In this work, we propose an heuristic approach which should help us to understand some basic properties of the found solutions in neural network models. Here, we aim to find a path joining two (or, in general, more) different solutions to the same classification problem. Early attempts to explore possible joining paths were performed using random walk-based techniques, but the complexity of the task, due to the typical high-dimensionality of the problem, made it extremely inefficient [13].

A recent work [12] suggests that solutions to the same problem are typically divided by a loss barrier, but a later work by Draxler et al. [10] shows the existence of low-loss joining paths between similar-performance solutions.

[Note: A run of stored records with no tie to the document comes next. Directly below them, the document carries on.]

-- ==== Sys2Proof/Machine/AddressMemory.lean ====
section
/-! DEFINITION. Address register, font glyph addresses, BCD and block transfers
(spec/43_address_and_memory.md). -/

namespace Sys2Proof.Machine

/-- `LD I, nnn` (R230). -/
def execLdI (nnn : Addr) (s : State) : Result := .next (s.setI (zextAddr nnn)).advance

/-- `I` after `ADD I, Vx`: the sum modulo 2^16 (R231). -/
def addToI (i : Word) (a : Byte) : Word := i + a.setWidth 16

/-- The registers after `ADD I, Vx` for a value of `QUIRK_FX1E_VF`: `VF` is the address overflow, or stays
(R231). -/
def addIRegs (quirk : Bool) (s : State) (x : RegIdx) (k : RegIdx) : Byte :=
  if k == vF && quirk then flagByte (addressOverflow s.i (s.reg x)) else s.reg k

/-- `ADD I, Vx` for a value of `QUIRK_FX1E_VF` (R231). -/
def addIWith (quirk : Bool) (x : RegIdx) (s : State) : State :=
  ((s.setI (addToI s.i (s.reg x))).setRegs (addIRegs quirk s x)).advance

/-- `ADD I, Vx` (R231). -/
def execAddI (x : RegIdx) (s : State) : Result := .next (addIWith quirkFx1eVf x s)

/-- `LD F, Vx` (R232): the 5-byte glyph. -/
def execLdF (x : RegIdx) (s : State) : Result :=
  .next (s.setI (glyphAddr smallFontBase 5 (s.reg x))).advance

/-- `LD HF, Vx` (R233): the 10-byte glyph. -/
def execLdHf (x : RegIdx) (s : State) : Result :=
  .next (s.setI (glyphAddr bigFontBase 10 (s.reg x))).advance

/-- `LD B, Vx` (R234): the decimal digits to `I`, `I + 1`, `I + 2`; `I` stays. -/
def execLdB (x : RegIdx) (s : State) : Result :=
  .next (s.memWriteBytes (s.atI 0) (bcdDigits (s.reg x))).advance

/-- `I <- I + x + 1` of the block transfers, modulo 2^16 (R235, R236). -/
def State.stepI (s : State) (x : RegIdx) : State := s.setI (s.i + BitVec.ofNat 16 (x.val + 1))

/-- `LD [I], Vx` (R235): store `V0` to `Vx`. -/
def execStRegs (x : RegIdx) (s : State) : Result :=
  .next ((s.memWriteBytes (s.atI 0) (s.regsUpTo x)).stepI x).advance

/-- `LD Vx, [I]` (R236): load `V0` to `Vx`. -/
def execLdRegs (x : RegIdx) (s : State) : Result :=
  .next ((s.setRegs fun k => if k ≤ x then s.memRead (s.atI k.val) else s.reg k).stepI x).advance

end Sys2Proof.Machine
end

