-- ==== Sys2Proof/Certificates/Slice0/Obligations.lean ====
section
/-! DEFINITION. The statements for the provers, from the numbered rules of spec/. `OBLIGATIONS.json` says for
each which rule it formalises. Where a statement speaks of a parameter the spec leaves OPEN it holds for every
value; where it speaks of a value the model chose, its docstring names the log entry; where it rests on a choice the
spec marks as its own, its docstring names the decision (D1 to D36 of spec/92_eei_decisions.md). The encodings
(`EncodedBy`) are the rows of R97, which the spec marks as its own assignment (D17). -/

open Sys2Proof Sys2Proof.Machine

namespace Sys2Proof.Claim

/-- The instruction completes in the state: `exec` answers a next state, of which `P` holds. -/
def Answers (i : Instr) (s : State) (P : State → Prop) : Prop := ∃ t, exec i s = .next t ∧ P t

/-- The words `w` with `w &&& mask = pattern` decode to `build w` (a row of R97). -/
def EncodedBy (mask pattern : Word) (build : Word → Instr) : Prop :=
  ∀ w : Word, w &&& mask = pattern → decodeWord w = build w

/-- The program counter moved on by `k` bytes, modulo 4096 (R25, R131). -/
def PcPlus (k : Nat) (s t : State) : Prop := t.pc.toNat = (s.pc.toNat + k) % 4096

/-- A condition as the byte a flag holds (R22). -/
def bit (p : Prop) [Decidable p] : Nat := if p then 1 else 0

/-- Nothing but the registers and the `PC` changed. -/
def OnlyRegsPc (s t : State) : Prop := t.i = s.i ∧ OnlyRegsIPc s t

/-- Nothing but the `PC` changed. -/
def OnlyPc (s t : State) : Prop := SameRegs s t ∧ OnlyRegsPc s t

/-- Nothing but `I` and the `PC` changed. -/
def OnlyIPc (s t : State) : Prop := SameRegs s t ∧ OnlyRegsIPc s t

/-- Nothing but `STACK`, `SP` and the `PC` changed. -/
def OnlyStackPc (s t : State) : Prop :=
  SameRegs s t ∧ t.i = s.i ∧ SameMem s t ∧ SameTimers s t ∧ SameDisplay s t ∧ SameInput s t ∧ SameCount s t ∧
    SameHost s t

/-- Nothing but memory, `I` and the `PC` changed. -/
def OnlyMemIPc (s t : State) : Prop :=
  SameRegs s t ∧ SameStack s t ∧ SameTimers s t ∧ SameDisplay s t ∧ SameInput s t ∧ SameCount s t ∧ SameHost s t

/-- Nothing but registers, pixels and the `PC` changed. -/
def OnlyRegsPixelsPc (s t : State) : Prop :=
  t.i = s.i ∧ t.mode = s.mode ∧ SameMem s t ∧ SameStack s t ∧ SameTimers s t ∧ SameInput s t ∧ SameCount s t ∧
    SameHost s t

/-- Nothing but pixels and the `PC` changed. -/
def OnlyPixelsPc (s t : State) : Prop := SameRegs s t ∧ OnlyRegsPixelsPc s t

/-- Register `x` holds a number, every other register is unchanged. -/
def SetsReg (x : RegIdx) (value : Nat) (s t : State) : Prop :=
  (t.reg x).toNat = value ∧ ∀ k, k ≠ x → t.reg k = s.reg k

/-- The result in `V[x]` and the flag in `VF`, the flag winning when `x = 15`; every other register is
unchanged (R202). -/
def SetsRegAndFlag (x : RegIdx) (value flag : Nat) (s t : State) : Prop :=
  (x ≠ 15 → (t.reg x).toNat = value) ∧ (t.reg 15).toNat = flag ∧
    ∀ k, k ≠ x → k ≠ 15 → t.reg k = s.reg k

end Sys2Proof.Claim

open Sys2Proof.Claim

/-! ### Encoding (spec/30_encoding.md) -/

/-- Words written out from the spec's encodings and examples decode to the instruction they stand for: the
source's own program 6005 6103 8014, and at least one word of each of the 16 families. -/
def Obligations.WordsOfTheSpecDecode : Prop :=
  decodeWord 0x6005 = .ldImm 0 5 ∧ decodeWord 0x6103 = .ldImm 1 3 ∧ decodeWord 0x8014 = .addReg 0 1 ∧
  decodeWord 0x00E0 = .cls ∧ decodeWord 0x01E0 = .cls ∧ decodeWord 0x0AEE = .ret ∧ decodeWord 0x00C3 = .scd 3 ∧
  decodeWord 0x1234 = .jp 0x234 ∧ decodeWord 0x2210 = .call 0x210 ∧ decodeWord 0x3342 = .seImm 3 0x42 ∧
  decodeWord 0x4A7F = .sneImm 10 0x7F ∧ decodeWord 0x7202 = .addImm 2 2 ∧ decodeWord 0x9120 = .sneReg 1 2 ∧
  decodeWord 0xA300 = .ldI 0x300 ∧
  decodeWord 0x5127 = .seReg 1 2 ∧ decodeWord 0x8306 = .shr 3 ∧ decodeWord 0xB300 = .jpV0 0x300 ∧
  decodeWord 0xC30F = .rnd 3 0x0F ∧ decodeWord 0xD125 = .drw 1 2 5 ∧ decodeWord 0xE09E = .skp 0 ∧
  decodeWord 0xF30A = .ldVxK 3 ∧ decodeWord 0xF155 = .stRegs 1 ∧
  decodeWord 0x00FD = .unrecognized 0x00FD ∧ decodeWord 0x8128 = .unrecognized 0x8128 ∧
  decodeWord 0xF075 = .unrecognized 0xF075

Such a work, however, focuses on the loss function, which is a necessary but not sufficient condition to guarantee the performance on the training/test set. Our heuristics puts a hard constraint on it: we will never have a performance (evaluated as the number of samples correctly classified by the neural network model) below a fixed threshold. In the case we ask our model to correctly classify the whole training set, we will say we lie in the solution region S of the training model, also known as version space. This will be our focus along this work.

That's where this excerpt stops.